[DECtalk] Intelligibility/Listenability criteria

Sun Jul 21 16:41:01 EDT 2019

Hi Jayson,

On 7/21/2019 12:10 AM, Jayson Smith wrote:
> I personally prefer formant-based speech synthesizers as opposed to systems
> using pre-recorded human speech. I'm really sorry that formant speech synthesis
> seems to have fallen by the wayside in recent decades, and the focus seems to
> be trying to make things sound as human as possible.

I suspect there are a few reasons for this.

First, a bigger user population, many of which don't RELY on speech
synthesis to interact with machines but who are coaxed into using
speech by service providers trying to economize on their operations.
E.g., your bank would much rather have you interact with an IVR
than a real person.  And, the IVR woul dbe easier to implement if
it could be driven by text scripts -- instead of having to round up
the original "voice artist" who recorded the original messages!

Second, resources are much cheaper, now.  The original KRM ran
on a Nova minicomputer the size of a dishwasher.  It had 32KB (?)
of memory and ran at a whopping 500KHz (i.e., half a megahertz).

And, cost $8000.

I can get 100 times that performance running in a something the size
of a sugarcube for $30, today.

Third, those resources make a lot of the "tough problems" go away.
Instead of trying to decompose letter strings into sounds, you can
simply store all of the sounds associated with a particular letter
string -- a pronunciation dictionary.  Then, just lookup each word
that you encounter in your input text!

Finally, synthesizing the voice by a crude model of a vocal tract
is computationally more expensive than just recording ACTUAL utterances
and building a "dictionary" of those utterances (diphone inventory).
Then, just pick the utterances and glue them together.  This also
has the benefit of being able to replicate (instead of modeling!) any
speakers voice -- they just have to record a bunch of sample text
from which the diphones can be extracted a couple hours of the speaker's
time).

> Don't get me wrong, there
> are some great natural voices out there, Alex on MacOS and iOS being one
> example, as well as Amazon Alexa.

But they don't really have to deal with unconstrained input.  Alexa
doesn't have to speak "Your MAC address is 2C:24:55:6C:3F:08".
Or, "Please contact Dr Xerces at x3-4438 in the Hadron Accelerator
building".  Or, "for (i = 1; i < MAXCOUNT; i++)"

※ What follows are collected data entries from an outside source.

-- ==== Sys2Proof/Machine/Operands.lean ====
section
/-! DEFINITION. Operands (R70 to R79, R110, R115, R116, R137, R138): reading codes, the checks that every instruction makes
before any lane acts, and writing results. -/
namespace Sys2Proof.Machine

open Sys2Proof.Encoding

/-! ## The kind of an instruction -/

/-- The opcode of an instruction; 511, an unassigned one, for a step of the part. -/
def opcodeOf (i : Instr) : BitVec 9 :=
  match i with
  | .br _ => 0x100#9
  | .brc _ _ => 0x101#9
  | .call _ => 0x103#9
  | _ => match row i with
         | some r => r.op
         | none => 0x1FF#9

/-- Class and index (R120). -/
def classOf (i : Instr) : Nat := (opcodeOf i).toNat / 64
def indexOf (i : Instr) : Nat := (opcodeOf i).toNat % 64

/-- A switch point (R77), which is also a restricted kind for dual issue (R39). -/
def isSwitch (i : Instr) : Bool :=
  5 ≤ classOf i || (classOf i == 4 && (indexOf i ≤ 9 || indexOf i == 0x0B || indexOf i == 0x1A || indexOf i == 0x1C))

/-- Forbidden inside a try region (R279). -/
def isForbidden (i : Instr) : Bool :=
  match classOf i with
  | 4 => [0x06, 0x07, 0x08, 0x09, 0x1A, 0x1C].contains (indexOf i)
  | 5 => 0x30 ≤ indexOf i
  | 6 => true
  | 7 => !([0x08, 0x09, 0x0A, 0x0B, 0x22].contains (indexOf i))
  | _ => false

/-- A privileged opcode (R129). -/
def isPrivileged (i : Instr) : Bool :=
  match i with
  | .halt _ => true
  | .tlbi _ _ => true
  | .ctxsw _ => true
  | _ => false

/-- The FEATMASK bit that R257 enforces for an instruction. -/
def featureOf (i : Instr) : Option Nat :=
  match i with
  | .coll _ _ => some 5
  | .publish _ _ => some 6
  | .adopt _ _ => some 6
  | .retract _ _ => some 6
  | .cvt src o => if src = 11 ∨ o.b.extractLsb' 3 4 = 11#4 then some 2 else none
  | .frnd o => if o.b.extractLsb' 3 4 = 11#4 then some 2 else none
  | .fclass o => if o.b.extractLsb' 3 4 = 11#4 then some 2 else none
  | .atom _ c => if c.type = 11 then some 2 else none
  | .red _ c => if c.type = 11 then some 2 else none
  | _ => if classOf i = 2 ∧ indexOf i % 4 = 1 then some 2 else none

/-! ## Reading operand codes (R73, R74) -/

/-- How an operand is read: a word, or 64 bits that a literal fills as s64, n64 (also b64) or f64. -/
inductive Ty where
  | w | s | n | f
  deriving DecidableEq, Repr

/-- Registers that an operand of a type spans. -/
def Ty.regs : Ty → Nat
  | .w => 1
  | _ => 2

/-- A literal as an operand (R74). -/
def Ty.literal (t : Ty) (lit : Word) : DWord :=
  match t with
  | .s => lit.signExtend 64
  | .f => lit ++ 0#32
  | _ => lit.zeroExtend 64

/-- A value narrowed to the operand's width. -/
def Ty.fit (t : Ty) (v : DWord) : DWord := if t = .w then (v.extractLsb' 0 32).zeroExtend 64 else v

/-- Registers of a lane, or of the wave, as 64 bits. -/
def Lane.read (l : Lane) (t : Ty) (n : Nat) : DWord :=
  if t = .w then (l.reg n).zeroExtend 64 else pair (l.reg n) (l.reg (n + 1))

def Wave.read (w : Wave) (t : Ty) (m : Nat) : DWord :=
  if t = .w then (w.sreg m).zeroExtend 64 else pair (w.sreg m) (w.sreg (m + 1))

/-- op_read of a code in a vector instruction (R73). -/
def readV (w : Wave) (l : Nat) (lit : Word) (t : Ty) (c : Code) : DWord :=
  let n := c.toNat
  if n < 96 then (w.lane l).read t (w.vb + n)
  else if n < 112 then w.read t (w.sb + n - 96)
  else if n < 120 then t.fit ((latchAt (w.lane l).latch (n - 112)).getD 0)
  else if n = 121 then BitVec.ofNat 64 l
  else if n = 122 then t.fit (-1)
  else if n = 127 then t.literal lit
  else 0

/-- op_read of a code in a scalar instruction (R73). -/
def readS (w : Wave) (lit : Word) (t : Ty) (c : Code) : DWord :=
  let n := c.toNat
  if n < 96 then w.read t (w.sb + n)
  else if n < 112 then BitVec.ofNat 64 (n - 96)
  else if n < 120 then t.fit ((latchAt w.slatch (n - 112)).getD 0)
  else if n = 121 then BitVec.ofNat 64 w.waveId
  else if n = 122 then t.fit (-1)
  else if n = 127 then t.literal lit
  else 0

/-- A field of a format-R word. -/
inductive Fld where
  | d | a | b
  deriving DecidableEq, Repr

/-- The code in a field. -/
def codeAt (o : Ops) : Fld → Code
  | .d => o.d
  | .a => o.a
  | .b => o.b

/-- What an instruction reads in one lane, or in the wave for a scalar one. -/
abbrev Reader := Ty → Fld → DWord

/-- The reader of a lane. -/
def laneReader (w : Wave) (l : Nat) (o : Ops) : Reader := fun t f => readV w l o.lit t (codeAt o f)

/-- The reader of the wave. -/
def waveReader (w : Wave) (o : Ops) : Reader := fun t f => readS w o.lit t (codeAt o f)

/-- The reader of one act: a lane's, or the wave's in a scalar instruction, where L = 0 stands for the wave (R139). -/
def reader (w : Wave) (o : Ops) (l : Nat) : Reader := if o.s then waveReader w o else laneReader w l o

/-- n consecutive registers of a data operand, as one number: D of a store. -/
def readRegs (w : Wave) (o : Ops) (l n : Nat) : Nat :=
  fromBytes (((List.range n).map fun i =>
    toBytes 4 (if o.s then (w.sreg (w.sb + o.d.toNat + i)).toNat else ((w.lane l).reg (w.vb + o.d.toNat + i)).toNat)).flatten)

/-! ## The checks of R137 -/

/-- Registers that the operands D, A and B of an instruction span. -/
structure Spans where
  d : Nat
  a : Nat
  b : Nat
  deriving DecidableEq, Repr

/-- An operand code as the checks see it: its field as TINFO numbers it (R138), registers spanned, and whether it is
bound by the limit on destinations (R74). -/
structure OpUse where
  field : Nat
  code : Code
  regs : Nat
  dst : Bool
  deriving DecidableEq, Repr

/-- The operand codes of an instruction, in the order D, A, B. -/
def usesOf (i : Instr) (sp : Spans) : List OpUse :=
  match i with
  | .brc c _ => [{ field := 3, code := c, regs := 1, dst := false }]
  | .call _ => [{ field := 0, code := 94, regs := 2, dst := true }]
  | .jenr o => if o.a = 127#7 then [{ field := 1, code := 127, regs := 1, dst := false }] else []
  | .jwait o => if o.a = 127#7 then [{ field := 1, code := 127, regs := 1, dst := false }] else []
  | _ =>
    match row i, ops i with
    | some r, some o =>
      let one := fun (u : Use) (fld : Nat) (c : Code) (n : Nat) =>
        match u with
        | .code => [{ field := fld, code := c, regs := n, dst := false : OpUse }]
        | .dst => [{ field := fld, code := c, regs := n, dst := true }]
        | .both => [{ field := fld, code := c, regs := n, dst := true }]
        | _ => []
      one r.d 0 o.d sp.d ++ one r.a 1 o.a sp.a ++ one r.b 2 o.b sp.b
    | _, _ => []

/-- Whether the instruction is scalar. -/
def scalarOf (i : Instr) : Bool :=
  match ops i with
  | some o => o.s
  | none => false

And, does Alexa reside IN the home appliance?  Or, is all of the
synthesis done remotely and Alexa just acts like a "dumb speaker"??

> But it seems no matter how hard the
> developers try, there's always going to be some odd case now and then where
> they can't quite match up the bits of recorded speech just right to make it
> sound completely natural.
>
> My favorite TTS systems are DECtalk and Eloquence. I absolutely cannot stand
> ESpeak, there's just something about its sound that gets on my nerves!

But, is it the rendering of the speech that annoys (the "voice")?
Or, the content being "off" that irritates?

For example, the Votrax units had a "voice" that you could FEEL, like
someone dragging a rasp across your eardrum.  Nothing about it was
really "natural".  But, with exposure to it, you could understand what
the input text was, despite its synthesis shortcomings.

If you wanted to read a recipe for baking chocolate cakes, there was
very little chance of you misunderstanding its intent.  And, you'd
only have to tolerate it for a few paragraphs.

On the other hand, having a book read to you would leave you exhausted.
The sound wasn't pleasant and the work that you had to do to decipher
its intent from the noises it made was just too taxing.